_TASK TO COMPLETE_
Going through the data below, please show each line containing the string "running".

== GIVEN DATA

-- ==== Sys2Proof/Machine/State.lean ====
section
/-! DEFINITION. The state of the package as plain data, block by block (INVENTORY.md, State), and its value after P reset. -/

namespace Sys2Proof.Machine

/-! ### Values -/

/-- The completion statuses of R13. -/
inductive Status
  | ok | okCorrected | contextFault | extentFault | rightsFault | extentRevoked | extentHeld | keyRetired
  | translationFault | dataLost | checkFail | formatFault | timeout | blockReset | aborted | queueFull
  | unsupported | busyRetry
  deriving DecidableEq, Repr

/-- The blocks of R15, as RCU resets them. -/
inductive Blk
  | glb | spine | ext | rng | xlt | mov | fld | seq | kve | coh | lnk (n : Nat) | rte | lcc | stk (n : Nat) | int | red
  | sec | mgt | pci | rcu | pwr | aon | dbg
  deriving DecidableEq, Repr

/-- Three copies of a word, voted (13_redundancy.md R376). -/
structure Votes where
  a : Word
  b : Word
  d : Word
  deriving DecidableEq, Repr

/-- What the register network holds for a requester (R6): the high half read with a low half, or a low half written. -/
inductive Latch
  | high (off : Nat) (v : Word)
  | low (off : Nat) (v : Word)
  deriving DecidableEq, Repr

/-! ### The beat and commit (02_beat_and_commit.md) -/

/-- The lock states of R41. -/
inductive Lock
  | free | acquire | locked | holdover | unlocked
  deriving DecidableEq, Repr

/-- ESC: the beat number, the cycles since cycle B, the length of this beat and of the next where a mark gave it, the ticks
that the last measurement asks for and the cycles they changed this beat by, the half cycle carried (0 or 1; a tick is 12.5 cycles), the lock state with its counts; `bounds` counts the boundaries passed
while the package ran, by which bounds in beats are measured (R47, R471). -/
structure Esc where
  beat : Quad
  cyc : Nat
  now : Nat
  len : Nat
  nextLen : Option Nat
  trim : Int
  adj : Int
  half : Nat
  bounds : Quad
  lock : Lock
  goodMarks : Nat
  markThisBeat : Bool
  holdover : Nat
  offset : Int
  ahead : Bool
  master : NodeId
  isMaster : Bool
  adopt : Option Quad
  accepted : List Quad
  deriving DecidableEq, Repr

/-- The election of 10_fabric.md R315: the highest epoch known, its best claim (priority, node), MAX_BEAT, whether it is
running, the package's beats with its own claim best and unchanged, the beats without a valid BEAT or ELECT, and the
elected master of the epoch. -/
structure Elect where
  epoch : BitVec 16
  claim : Option (Nat × NodeId)
  maxBeat : Quad
  running : Bool
  ownBeats : Nat
  silent : Nat
  master : Option NodeId
  win : Bool
  deriving DecidableEq, Repr

/-- A commit that waits for its boundary (R49): ticket, mask, target beat, and whether its check has ended. -/
structure Pending where
  ticket : Nat
  mask : Nat
  target : Nat
  checked : Bool
  deriving DecidableEq, Repr

/-- GLB_COMMIT_STATUS and the commits pending (R52, R53). -/
structure Commit where
  ticket : Nat
  pend : List Pending
  stTicket : Nat
  stState : Nat
  reason : Nat
  group : Nat
  detail : Nat
  doneBeat : Quad
  deriving DecidableEq, Repr

/-! ### Contexts and extents (03_extents.md) -/

/-- A context entry (R60). -/
structure CtxE where
  valid : Bool := false
  admin : Bool := false
  mgmt : Bool := false
  strict : Bool := false
  srcPcie : Bool := false
  func : Nat := 0
  srcNode : NodeId := 0
  srcMask : NodeId := 0
  tenant : Nat := 0
  faultq : Nat := 0
  faultqValid : Bool := false
  errq : Nat := 0
  errqValid : Bool := false
  timeout : Nat := 0
  agent : Nat := 0
  agentValid : Bool := false
  rights : Nat := 0
  deriving DecidableEq, Repr

/-- The states of an extent (R65). -/
inductive ExtSt
  | free | live | draining | held | scrubbing
  deriving DecidableEq, Repr

/-- An extent entry (R64). `backing` is PPA_BASE or, with `lent`, REMOTE_BASE. -/
structure Extent where
  plaBase : Nat := 0
  len : Nat := 0
  ownerCtx : Nat := 0
  backing : Nat := 0
  lender : NodeId := 0
  rights : Nat := 0
  gen : Byte := 0
  keySlot : Nat := 0
  keyValid : Bool := false
  red : Bool := false
  coh : Nat := 0
  tchk : Nat := 0
  spec : Bool := false
  st : ExtSt := .free
  lent : Bool := false
  tenant : Nat := 0
  pairGroup : Nat := 0
  lenderCtx : Nat := 0
  deriving DecidableEq, Repr

/-- One stored copy of a table entry: its value and the CRC-16 difference that an upset has left in it, 0 for none
(13_redundancy.md R373). -/
structure Copy (α : Type) where
  val : α
  err : BitVec 16
  deriving DecidableEq, Repr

====

_TASK OUTPUT_
running, the package's beats with its own claim best and unchanged, the beats without a valid BEAT or ELECT, and the
  running : Bool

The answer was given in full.